=== ACTIVITY ===
Needed from the data below: every line from the one with "occurs (if s.rotationDue link then" up to and including the one with "def execLinkRetrain (link", repeated exactly and with nothing else.

◆ ◆ ◆ ◆

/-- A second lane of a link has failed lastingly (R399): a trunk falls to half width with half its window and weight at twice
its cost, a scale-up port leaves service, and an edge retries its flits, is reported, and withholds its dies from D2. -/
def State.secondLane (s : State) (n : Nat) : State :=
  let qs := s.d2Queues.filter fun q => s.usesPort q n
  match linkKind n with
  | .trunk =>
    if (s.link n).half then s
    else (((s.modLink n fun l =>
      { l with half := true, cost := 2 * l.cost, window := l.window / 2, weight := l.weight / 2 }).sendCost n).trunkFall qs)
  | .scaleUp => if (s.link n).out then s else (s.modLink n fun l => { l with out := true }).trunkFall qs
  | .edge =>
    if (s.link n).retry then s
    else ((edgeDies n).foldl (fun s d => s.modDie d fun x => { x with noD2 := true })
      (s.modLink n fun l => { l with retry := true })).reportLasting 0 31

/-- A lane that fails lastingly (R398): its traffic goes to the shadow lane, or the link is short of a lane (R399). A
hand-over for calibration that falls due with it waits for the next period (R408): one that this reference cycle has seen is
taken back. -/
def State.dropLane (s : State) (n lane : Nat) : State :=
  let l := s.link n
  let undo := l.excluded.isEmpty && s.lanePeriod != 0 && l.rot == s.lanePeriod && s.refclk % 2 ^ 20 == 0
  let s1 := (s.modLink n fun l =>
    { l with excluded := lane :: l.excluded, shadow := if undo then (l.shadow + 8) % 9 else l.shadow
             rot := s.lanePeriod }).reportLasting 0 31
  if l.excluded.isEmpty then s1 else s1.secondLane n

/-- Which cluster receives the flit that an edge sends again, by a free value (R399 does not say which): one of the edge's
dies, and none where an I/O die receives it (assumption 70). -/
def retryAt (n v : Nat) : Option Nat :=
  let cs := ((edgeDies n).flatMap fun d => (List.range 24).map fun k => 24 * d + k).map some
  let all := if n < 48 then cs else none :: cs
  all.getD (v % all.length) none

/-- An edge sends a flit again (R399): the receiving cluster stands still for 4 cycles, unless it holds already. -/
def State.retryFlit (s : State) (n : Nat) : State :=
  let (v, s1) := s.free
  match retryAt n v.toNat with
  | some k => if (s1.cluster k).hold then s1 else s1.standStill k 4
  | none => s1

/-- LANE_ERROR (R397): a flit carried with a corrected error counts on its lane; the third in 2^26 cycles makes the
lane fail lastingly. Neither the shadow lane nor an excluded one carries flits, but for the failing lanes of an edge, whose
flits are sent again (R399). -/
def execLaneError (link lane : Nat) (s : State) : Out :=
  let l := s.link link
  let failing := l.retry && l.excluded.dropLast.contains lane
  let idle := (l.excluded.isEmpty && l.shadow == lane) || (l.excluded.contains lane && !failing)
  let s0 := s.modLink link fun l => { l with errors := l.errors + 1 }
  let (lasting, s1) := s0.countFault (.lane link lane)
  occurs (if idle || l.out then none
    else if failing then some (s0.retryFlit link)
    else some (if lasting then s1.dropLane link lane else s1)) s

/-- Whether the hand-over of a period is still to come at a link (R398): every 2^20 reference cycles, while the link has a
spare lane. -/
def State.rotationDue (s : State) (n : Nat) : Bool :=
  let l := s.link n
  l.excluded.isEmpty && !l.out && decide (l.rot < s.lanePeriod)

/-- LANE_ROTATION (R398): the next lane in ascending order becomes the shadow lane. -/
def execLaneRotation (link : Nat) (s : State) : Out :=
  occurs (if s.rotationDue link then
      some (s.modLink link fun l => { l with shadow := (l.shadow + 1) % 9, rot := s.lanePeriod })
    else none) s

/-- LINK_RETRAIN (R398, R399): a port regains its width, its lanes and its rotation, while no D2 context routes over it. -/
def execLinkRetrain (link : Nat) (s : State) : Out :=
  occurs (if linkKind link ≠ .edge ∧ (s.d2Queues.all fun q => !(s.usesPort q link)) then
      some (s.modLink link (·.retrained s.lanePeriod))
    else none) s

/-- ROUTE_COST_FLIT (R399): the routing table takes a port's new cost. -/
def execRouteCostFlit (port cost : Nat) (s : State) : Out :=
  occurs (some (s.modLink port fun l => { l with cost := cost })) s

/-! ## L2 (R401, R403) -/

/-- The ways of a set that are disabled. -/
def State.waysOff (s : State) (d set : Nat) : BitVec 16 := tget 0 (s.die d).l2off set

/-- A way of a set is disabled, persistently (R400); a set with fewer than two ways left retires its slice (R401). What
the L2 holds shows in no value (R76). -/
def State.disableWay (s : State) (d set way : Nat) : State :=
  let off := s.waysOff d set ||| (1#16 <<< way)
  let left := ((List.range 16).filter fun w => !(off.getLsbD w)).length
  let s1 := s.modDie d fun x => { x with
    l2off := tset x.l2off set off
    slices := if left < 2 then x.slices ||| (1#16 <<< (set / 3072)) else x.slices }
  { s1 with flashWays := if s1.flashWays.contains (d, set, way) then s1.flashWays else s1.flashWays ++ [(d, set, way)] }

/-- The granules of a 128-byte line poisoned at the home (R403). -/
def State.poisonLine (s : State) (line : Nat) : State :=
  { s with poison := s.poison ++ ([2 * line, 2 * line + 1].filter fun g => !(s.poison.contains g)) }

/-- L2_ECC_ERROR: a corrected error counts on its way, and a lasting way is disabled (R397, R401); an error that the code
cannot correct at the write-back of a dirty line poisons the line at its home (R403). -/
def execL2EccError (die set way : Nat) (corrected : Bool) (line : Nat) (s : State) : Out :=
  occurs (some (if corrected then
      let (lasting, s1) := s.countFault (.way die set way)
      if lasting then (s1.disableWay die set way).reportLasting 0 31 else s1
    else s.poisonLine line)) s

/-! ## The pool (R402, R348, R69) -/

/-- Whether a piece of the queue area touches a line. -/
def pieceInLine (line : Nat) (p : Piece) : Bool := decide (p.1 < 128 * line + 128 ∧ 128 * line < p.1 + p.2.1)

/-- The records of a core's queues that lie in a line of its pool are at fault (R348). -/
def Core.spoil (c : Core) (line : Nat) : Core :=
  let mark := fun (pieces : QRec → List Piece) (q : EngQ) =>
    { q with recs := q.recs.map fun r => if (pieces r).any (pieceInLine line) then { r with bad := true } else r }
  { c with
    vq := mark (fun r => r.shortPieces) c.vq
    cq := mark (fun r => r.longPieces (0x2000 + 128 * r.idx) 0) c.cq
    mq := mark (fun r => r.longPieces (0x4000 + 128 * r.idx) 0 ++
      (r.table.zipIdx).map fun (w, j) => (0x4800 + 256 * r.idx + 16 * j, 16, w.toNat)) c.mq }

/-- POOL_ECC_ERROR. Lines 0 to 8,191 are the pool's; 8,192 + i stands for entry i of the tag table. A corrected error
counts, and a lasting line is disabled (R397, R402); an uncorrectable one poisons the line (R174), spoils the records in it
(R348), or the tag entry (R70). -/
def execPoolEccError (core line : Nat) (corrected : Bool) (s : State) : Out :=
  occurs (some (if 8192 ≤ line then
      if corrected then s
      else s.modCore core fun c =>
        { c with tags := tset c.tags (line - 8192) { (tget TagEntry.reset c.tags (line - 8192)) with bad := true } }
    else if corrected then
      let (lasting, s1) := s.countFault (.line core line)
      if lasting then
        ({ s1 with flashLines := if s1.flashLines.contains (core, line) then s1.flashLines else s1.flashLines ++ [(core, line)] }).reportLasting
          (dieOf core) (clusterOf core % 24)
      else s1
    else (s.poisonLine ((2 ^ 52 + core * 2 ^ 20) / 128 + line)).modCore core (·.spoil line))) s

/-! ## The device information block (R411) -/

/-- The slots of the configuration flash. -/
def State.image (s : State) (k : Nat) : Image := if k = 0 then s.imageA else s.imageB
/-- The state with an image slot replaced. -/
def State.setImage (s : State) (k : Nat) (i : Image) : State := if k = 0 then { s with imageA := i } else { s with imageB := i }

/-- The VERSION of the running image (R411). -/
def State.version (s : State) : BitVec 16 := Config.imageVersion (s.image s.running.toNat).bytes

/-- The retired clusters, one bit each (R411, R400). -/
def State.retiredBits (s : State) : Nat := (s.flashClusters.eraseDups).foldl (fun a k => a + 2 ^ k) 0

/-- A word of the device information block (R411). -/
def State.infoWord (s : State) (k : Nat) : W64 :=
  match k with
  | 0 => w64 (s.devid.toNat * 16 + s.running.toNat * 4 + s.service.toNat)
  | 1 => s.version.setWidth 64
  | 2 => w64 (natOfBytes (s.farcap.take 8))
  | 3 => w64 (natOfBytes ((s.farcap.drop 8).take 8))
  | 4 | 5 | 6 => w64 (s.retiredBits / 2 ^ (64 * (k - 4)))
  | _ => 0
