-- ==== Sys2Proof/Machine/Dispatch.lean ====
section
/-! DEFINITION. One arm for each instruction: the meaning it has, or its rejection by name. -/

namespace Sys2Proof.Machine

◆ ◆ ◆ ◆

=== WRITTEN RESPONSE ===
  occurs (if s.rotationDue link then
      some (s.modLink link fun l => { l with shadow := (l.shadow + 1) % 9, rot := s.lanePeriod })
    else none) s

/-- LINK_RETRAIN (R398, R399): a port regains its width, its lanes and its rotation, while no D2 context routes over it. -/
def execLinkRetrain (link : Nat) (s : State) : Out :=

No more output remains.